GOOGLE chairman Eric Schmidt recalls how during a meeting with Angela Merkel in June, the German chancellor pulled out her phone and asked him what US spies were doing listening to her calls with her mother.

“That’s how personal this felt,” Schmidt said during a panel with US Senator Ron Wyden last week. “We’re dealing with emotion and history and things well beyond our intent.”

Concern about Google’s market power and expanding reach into markets such as the car industry have mixed with fears of US cyber espionage to make the company the focal point of mistrust among European politicians. Schmidt chaired a panel in Berlin yesterday discussing the removal of search entries following a recent European court ruling.

Schmidt was expected to meet German Economy Minister Sigmar Gabriel last night. He was hoping to sway his interlocutor to refrain from measures that would curb Google’s business in the region.
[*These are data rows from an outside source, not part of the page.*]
/-- A scheduled packet enters the corridor only from the local port of a redirected site that holds a role (R197). -/
theorem moveOn_scheduled (hc : hCorridor pkt.header = false)
    (h : port ≠ 4 ∨ (siteOf m s).router.redirect = none ∨ partAtSite m s = none) :
    moveOn m s port slot pkt = forwardScheduled m s port slot pkt := by
  simp only [moveOn, hc, Bool.false_eq_true, if_false]
  split
  next hredirect hpart => simp [hredirect, hpart] at h
  next => rfl

theorem moveOn_redirected {d q : Nat} (hc : hCorridor pkt.header = false) (hr : (siteOf m s).router.redirect = some d)
    (hp : partAtSite m s = some q) : moveOn m s 4 slot pkt = corridorStep m s (toCorridor pkt d) := by
  simp only [moveOn, hc, hr, hp, Bool.false_eq_true, if_false]

end

/-! ### Acknowledgements and the epoch drain -/

theorem doPacketAck_free {m : Mod} {s : Nat} {a : Ack}
    (ha : m.fabric.acks.find? (fun a => a.src = s && ackFree m a) = some a) :
    doPacketAck s m =
      let m1 := { m with fabric := { m.fabric with acks := m.fabric.acks.erase a } }
      if a.kind = 0 ∨ a.kind = 3 then takeAck m1 s a.seq else m1 := by
  simp only [doPacketAck, ha]

/-- The old epoch of partition `p` has drained: its bank is released, `EPOCH_SWITCHED` posted, and a switch that waited
staged (R184). -/
def drainEnds (m : Mod) (p : Nat) (x : Part) : Mod :=
  let m1 := forAll m (concerned m p x) (fun n t => updRouter n t (fun r =>
    if partEpoch m x then { r with routesA := releaseBank p r.routesA } else { r with routesB := releaseBank p r.routesB }))
  let m2 := forAll m1 (partRegions m1 x) (fun m r => updRegion m r (fun y => { y with switchPending := false }))
  let m3 := post m2 0x0301 none (fabPayload m2 0xFFFF p 0 0 0)
  if x.epochDue then stageEpoch m3 p else m3

/-- A router without old flits that is still awaited is struck off; the last one ends the drain. -/
theorem doEpochDrain_awaited {m : Mod} {p s : Nat} {x : Part} (hp : partOf? m p = some x) (hd : x.draining.contains s = true)
    (ho : oldFlits m s (fun f => hPart f.pkt.header == p) = 0) :
    doEpochDrain p s m =
      let left := x.draining.filter (fun t => t != s)
      let m1 := updPart m p (fun y => { y with draining := left })
      if left.isEmpty then drainEnds m1 p x else m1 := by
  simp only [doEpochDrain, hp, hd, ho, not_true, ne_eq, or_self, if_false]
  rfl

/-! ### Mesh links -/

/-- A link that retrains is trained again, a crossing only while the seam is up (R202, R214). -/
theorem doLinkRetrained_down {m : Mod} {l : Nat} (h : l ∈ m.fabric.linkDown) :
    doLinkRetrained l m =
      let m1 := { m with fabric := { m.fabric with linkDown := m.fabric.linkDown.filter (fun k => k != l) } }
      if isSeamLink l = true ∧ m.fabric.seamDown = true then m1 else markLink m1 l true := by
  simp only [doLinkRetrained, List.contains_iff_mem.mpr h, if_true, Bool.and_eq_true]

/-! ### The obligation -/

/-- Settles O14: each command meets its guard; a packet that leaves its input has a lost header, a reserved kind or a sound
header, and with the last the way `moveOn` says. -/
theorem fabric : Obligations.Fabric := by
  refine ⟨⟨?forward, ?ack, ?drain⟩, ?seamDown, ?seamUp, ?linkDown, ?retrain⟩
  case forward =>
    intro i port slot fixed bad s f hf ho hits m2 m pkt
    have hfree := doPacketForward_free (fixed := fixed) (bad := bad) hf ho
    have hmoves (hheader : hits.any (fun b => b.1.val = 0) = false) (hkind : hKind f.pkt.header < 6) :
        doPacketForward i.val port.val slot.val fixed bad s.mod = moveOn m i.val port.val slot.val pkt :=
      hfree.trans ((if_neg (ne_true_of_eq_false hheader)).trans (if_neg (Nat.not_le.mpr hkind)))
    refine ⟨fun hlost => ?lostHeader, fun hheader hkind => ?reservedKind, fun hheader hkind =>
      ⟨fun hc hd => ?corridorEnd, fun hc hd => ?corridor, fun hc hway => ?scheduled, fun d q hc hport hr hp => ?redirected⟩⟩
    all_goals refine exec_eq_withMod (f := doPacketForward i.val port.val slot.val fixed bad) rfl ?_
    case lostHeader => exact hfree.trans (if_pos hlost)
    case reservedKind => exact hfree.trans ((if_neg (ne_true_of_eq_false hheader)).trans (if_pos hkind))
    case corridorEnd => exact (hmoves hheader hkind).trans (moveOn_corridorEnd hc hd)
    case corridor => exact (hmoves hheader hkind).trans (moveOn_corridor hc hd)
    case scheduled => exact (hmoves hheader hkind).trans (moveOn_scheduled hc hway)
    case redirected =>
      rw [hmoves hheader hkind, hport]
      exact moveOn_redirected hc hr hp
  case ack =>
    intro i s a ha
    exact exec_eq_withMod (f := doPacketAck i.val) rfl (doPacketAck_free ha)
  case drain =>
    intro p i s x hp hd ho
    have hreport := doEpochDrain_awaited hp hd ho
    refine ⟨fun hleft => ?_, fun hleft => ?_⟩
    · exact exec_eq_withMod (f := doEpochDrain p.val i.val) rfl (hreport.trans (if_neg (mt List.isEmpty_iff.mp hleft)))
    · exact exec_eq_withMod (f := doEpochDrain p.val i.val) rfl (hreport.trans (if_pos (List.isEmpty_iff.mpr hleft)))
  case seamDown =>
    intro west s hup
    exact exec_eq_withMod (f := doSeamDown west) rfl (if_neg (ne_true_of_eq_false hup))
  case seamUp =>
    intro s hdown hon hwest heast hsclk
    exact exec_eq_withMod (f := doSeamUp) rfl (if_neg (by simp [hdown, hon, hwest, heast, hsclk]))
  case linkDown =>
    intro l s hdown hdead
    exact exec_eq_withMod (f := doLinkDown l.val) rfl (if_neg (by simp [hdown, hdead]))
  case retrain =>
    intro l s hdown
    refine ⟨?_, ?_⟩
    · exact exec_eq_withMod (f := doLinkRetrained l.val) rfl (doLinkRetrained_down hdown)
    · exact exec_eq_withMod (f := doLinkRetrainFail l.val) rfl (if_pos (List.contains_iff_mem.mpr hdown))

end Sys2Proof.Machine
end

section
/-! Commands of a ring at a step boundary: SEQ_PAUSE, SEQ_RESUME and SEQ_CLOSE (R254, R284, R302). -/
namespace Sys2Proof.Machine
open Sys2Proof

/-! ### A command of a ring -/

/-- A command of a ring that is taken answers the module its meaning answers (R297). -/
theorem exec_taken {ins : Instr} {r : RingRef} {e : SqEntry} {h : HostSide} {op : Nat} {s : State} {m : Mod} {c : Cmd}
    {f : Mod → RingRef → Cmd → Mod} (hx : exec ins s = lift (takeCmd r e h op f) s) (t : Taken r e h op s m c) :
    exec ins s = .next (s.withMod (f m r c)) :=
  exec_eq_withMod hx (takeCmd_taken t f)

/-! ### The commands on their sequence -/

section
variable {m : Mod} {r : RingRef} {c : Cmd} {p : Nat} {x : Part} {q : Seq}

/-- SEQ_PAUSE on its sequence while the plan runs. -/
theorem runSeqPause_onSeq (hq : OnSeq m r p x q c) (hs : planStopped x = false)
    (hc : entryClean c.entry true false false [] = true) :
    runSeqPause m r c =
      if x.inStep then waitCmd (closeGates m p) r c
      else if q.state = .opened ∨ q.state = .active then
        completeSeq (updSeq m p q.handle (fun s => { s with state := .paused, hold := false })) r c q .ok
      else completeQ m r c .notPermitted := by
  rw [runSeqPause, hc]
  exact onSeq_on hq (.inr hs) _

/-- SEQ_RESUME on its sequence while the plan runs. -/
theorem runSeqResume_onSeq (hq : OnSeq m r p x q c) (hs : planStopped x = false)
    (hc : entryClean c.entry true false false [] = true) :
    runSeqResume m r c = atStep m r c x (
      if q.state = .paused then
        kick (completeSeq (updSeq m p q.handle (fun s => { s with
          state := if s.pending.isEmpty then .opened else .active })) r c q .ok) p
      else completeQ m r c .notPermitted) := by
  rw [runSeqResume, hc]
  exact onSeq_on hq (.inr hs) _

/-- SEQ_CLOSE on its sequence, whatever stops the plan, waits only for a step that can still go on with it (R302). -/
theorem runSeqClose_onSeq (hq : OnSeq m r p x q c) (hc : entryClean c.entry true false false [] = true)
    (hstep : x.inStep = false ∨ stepStopped x = true ∧ ((memberNow x q.handle).isNone = true ∨ x.repair.isSome = true)) :
    runSeqClose m r c = complete (poolCheck (closeSeq (abortEarlier m p q.handle c.fetchNo) p q.handle) p) r
      { compl c.entry.cid .ok with handle := q.handle } := by
  have hgo : ¬ (x.inStep = true ∧ ¬ (stepStopped x = true ∧ ((memberNow x q.handle).isNone = true ∨ x.repair.isSome = true))) := by
    rintro ⟨hin, hwait⟩
    exact hstep.elim (fun hout => ne_true_of_eq_false hout hin) hwait
  rw [runSeqClose, hc]
  exact (onSeq_on hq (.inl rfl) _).trans (if_neg hgo)

/-- While no step runs a command that acts at a step boundary acts. -/
theorem atStep_boundary (h : x.inStep = false) (act : Mod) : atStep m r c x act = act :=
  if_neg (ne_true_of_eq_false h)

end

/-! ### The obligation -/

/-- Settles O17: each command reaches its sequence, and there a step in progress or the sequence's state decides. -/
theorem sequenceStates : Obligations.SequenceStates := by
  refine ⟨?pause, ?resume, ?close, ?inStep⟩
  case pause =>
    intro r e h s m c p x q t hq hs hc hstep hstate
    obtain rfl := taken_entry t
    rw [exec_taken (ins := .seqPause r c.entry h) rfl t, runSeqPause_onSeq hq hs hc, if_neg (ne_true_of_eq_false hstep),
      if_pos hstate]
  case resume =>
    intro r e h s m c p x q t hq hs hc hstep hstate
    obtain rfl := taken_entry t
    rw [exec_taken (ins := .seqResume r c.entry h) rfl t, runSeqResume_onSeq hq hs hc, atStep_boundary hstep, if_pos hstate]
  case close =>
    intro r e h s m c p x q t hq hc hstep
    obtain rfl := taken_entry t
    rw [exec_taken (ins := .seqClose r c.entry h) rfl t, runSeqClose_onSeq hq hc hstep]
  case inStep =>
    intro r e h s m c p x q hq hs hc hstep
    refine ⟨fun t => ?_, fun t => ?_⟩
    all_goals obtain rfl := taken_entry t
    · rw [exec_taken (ins := .seqPause r c.entry h) rfl t, runSeqPause_onSeq hq hs hc, if_pos hstep]
    · rw [exec_taken (ins := .seqResume r c.entry h) rfl t, runSeqResume_onSeq hq hs hc, atStep, if_pos hstep]

end Sys2Proof.Machine
end

section
/-! FRAME_CONTROL (R209-R211) and ABORT (R310-R312). -/
namespace Sys2Proof.Machine
open Sys2Proof

/-! ### FRAME_CONTROL -/

/-- `c` is a FRAME_CONTROL with action `a` that passes its checks: its arguments are clean and name a frame of the
partition `p` of its ring, which stands at `x`. -/
structure FrameCall (a : Nat) (m : Mod) (r : RingRef) (c : Cmd) (p : Nat) (x : Part) : Prop where
  part : OnPart m r p x
  action : argN c.entry 0 1 = a
  clean : entryClean c.entry false false false [(0, 8), (16, 16)] = true
  frame : argN c.entry 2 2 < frameCount x

section
variable {m : Mod} {r : RingRef} {c : Cmd} {p : Nat} {x : Part}

theorem frameCmd_call {a : Nat} (h : FrameCall a m r c p x) (ha : a ≤ 2) (f : Nat → Part → Nat → Mod) :
    frameCmd a m r c f = f p x (argN c.entry 2 2) := by
  simp [frameCmd, h.action, h.clean, onPart_on h.part, Nat.not_lt.mpr ha, Nat.not_le.mpr h.frame]

theorem runFrameStart_idle (h : FrameCall 0 m r c p x) (hzero : argN c.entry 2 2 = 0) (hidle : x.frame0 = .idle)
    (hplan : x.plan.isSome = true) :
    runFrameStart m r c =
      kick (completeBeat (settleHold (markCores (updPart m p (fun y => { y with frame0 := .run })) p .run) p) r c p) p := by
  have hgo : ¬ (argN c.entry 2 2 ≠ 0 ∨ x.frame0 ≠ .idle ∨ x.plan.isNone = true) := by
    simp [hzero, hidle, Option.isSome_iff_ne_none.mp hplan]
  exact (frameCmd_call h (by decide) _).trans (if_neg hgo)

theorem runFrameHold_call (h : FrameCall 1 m r c p x) :
    runFrameHold m r c =
      let m1 := settleHold (updPart m p (fun y => { y with
        frameHolds := if y.frameHolds.contains (argN c.entry 2 2) then y.frameHolds else y.frameHolds ++ [argN c.entry 2 2] })) p
      if actsNow m x then completeBeat m1 r c p else waitCmd m1 r c :=
  frameCmd_call h (by decide) _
“One talk alone won’t solve the problems posed by Google – they’re too multi-layered,” said Joachim Pfeiffer, the parliamentary economy spokesman of Merkel’s Christian Democrats. “Still, talking’s better than not – we need to find a basis for mutual understanding.”

German concern that Google may come to dominate what has been dubbed “Industry 4.0”, or next stage internet-based industrial development, has added to the tensions between the Californian-based company and Europe’s biggest economy. Industry accounts for about 40 percent of Germany’s economic output.

“Industry 4.0 is an issue,” said Pfeiffer, citing Google’s move into home energy consumption metering. The digitalisation of production will have “revolutionary” impact, Siemens, Europe’s biggest engineering company, says on its website.

The German government was not envious of Google’s success, said Hans Michelbach, a Christian Social Union legislator and spokesman for the “Mittelstand” – the medium-sized companies that are the backbone of the economy. Google’s “oligarchical” position in the Web economy was squeezing fair competition, Michelbach said on Monday.

By advancing its views in Germany, Google would gain leverage in other parts of Europe as well, given the country’s economic weight and its political role in shaping EU rules.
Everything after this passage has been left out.